Por fin, la estatua estaba completa. A la mañana siguiente, cuando el Rey llegó a la capilla para recitar el Primer y asistir a la Santa Misa, quedó cautivado al contemplar la exquisita belleza de su Señora. “¡Esta es la Virgen de los Reyes!” exclamó felizmente.

Entrega y sacrificio

Después de dieciséis meses de guerra brutal, los moros, impulsados ​​por el hambre dentro de las murallas de Sevilla, intentaron tres veces negociar con el rey Fernando. Resuelto, el Rey no aceptó condiciones, pero exigió una rendición total de la ciudad con una completa evacuación. En noviembre de 1248, los sueños juveniles de Fernando de luchar sin tregua ni descanso por un santo ideal se hicieron realidad cuando la ciudad de Sevilla se rindió.

A diferencia de las victorias de otros reyes, la victoria de Fernando no fue por su propio honor, sino por la gloria de Dios y Nuestra Señora. Aceptando humildemente el consejo de un bufón de la corte, el rey Fernando permaneció en Sevilla y se sacrificó para no volver nunca a su amada Castilla, para que los moros no volvieran a la “mejor ciudad del mundo”, como él la bautizó.
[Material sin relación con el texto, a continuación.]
-- ==== Sys2Proof/WellFormed.lean ====
section
/-! DEFINITION. WellFormed.lean: when a command's operands fit their fields. -/

namespace Sys2Proof

/-- The size in bytes of an entry of each space that a WRITE names (11, "Space entries"); 0 for any other number. -/
def entrySize (space : Byte) : Nat :=
  [6, 8, 24, 16, 44, 44, 28, 44, 16, 40, 12, 20, 4, 68, 380].getD space.toNat 0

/-- The most entry bytes a WRITE of a cell has room for: 232 parameter bytes less the 4 before the entry (R188). -/
def entryRoom : Nat := 228

/-- The entry bytes of a WRITE fit a management cell. -/
def entryFits (entry : List Byte) : Bool := decide (entry.length ≤ entryRoom)

/-- The entry of a named space's WRITE is whole: R190, "A WRITE carries the whole entry in the space's layout". -/
def entryWhole (space : Byte) (entry : List Byte) : Bool :=
  entryFits entry && decide (entrySize space ≤ entry.length)

/-- A command of the block is well formed. The index of a read in flight, and every byte operand, may take any value:
what an out-of-range one does is the part's own answer. -/
def WellFormed : Instr → Bool
  | .feedCellArrives _ _ _ => true
  | .millisecondEvent => true
  | .secondBoundary => true
  | .holdoverExpiry => true
  | .silenceExpiry _ => true
  | .markWindowOpen => true
  | .missedMark => true
  | .secondMark tick _ _ => decide (tick < Config.ticksPerSecond)
  | .refClockLoss => true
  | .refClockResume => true
  | .resetLine _ => true
  | .cellTime _ => true
  | .blockStart _ => true
  | .blockDiscard => true
  | .fallbackTimerExpiry => true
  | .fallbackEntry => true
  | .fetchReadCompletes _ _ => true
  | .loadCellTaken _ => true
  | .cueTaken => true
  | .cancelBreak _ _ _ => true
  | .mgmtCellTaken => true
  | .unknownCommand _ code => decide (code = 0 ∨ 15 < code.toNat)
  | .write _ _ _ entry => entryFits entry
  | .writeLabelTable _ _ entry => entryWhole 1 entry
  | .writeServiceTable _ _ entry => entryWhole 2 entry
  | .writeBreakMap _ _ entry => entryWhole 3 entry
  | .writeSiteSettings _ _ entry => entryWhole 9 entry
  | .writeCounters _ _ entry => entryWhole 10 entry
  | .writeListDescriptors _ _ entry => entryWhole 12 entry
  | .writeListStore _ _ entry => entryFits entry
  | .read _ _ _ _ => true
  | .describe _ _ => true
  | .clipDefine _ _ _ _ _ _ _ _ => true
  | .clipRelease _ _ => true
  | .clipFault _ => true
  | .counterStart _ _ => true
  | .counterStop _ _ => true
  | .counterLoad _ _ => true
  | .counterUnderflow _ => true
  | .alarmArm _ _ _ _ => true
  | .alarmDisarm _ _ => true
  | .alarmFires _ => true
  | .runList _ _ => true
  | .triggerTaken => true
  | .muteOn _ => true
  | .muteOff _ => true
  | .eventMaskSet _ _ => true
  | .eventMaskClear _ _ => true
  | .eventRead _ => true
  | .resetSiteTraffic _ => true
  | .resetSiteFull _ => true
  | .reportSent => true

end Sys2Proof
end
En su lecho de muerte en 1252, el Rey entregó su realeza ante la realeza divina de Cristo. Su consejo de despedida para su hijo y heredero fue, sobre todo, hacer el bien y salvar su alma. En lo alto del lugar de descanso de San Fernando III, Rey de Castilla y León, en la Catedral de Sevilla, está entronizada la Virgen de los Reyes. El cuerpo de San Fernando permanece incorrupto hasta el día de hoy, pues está embalsamado con el rico perfume de su virtud y fe. De todos los reyes terrenales, solo su majestad no ha desaparecido como las cosas de esta tierra.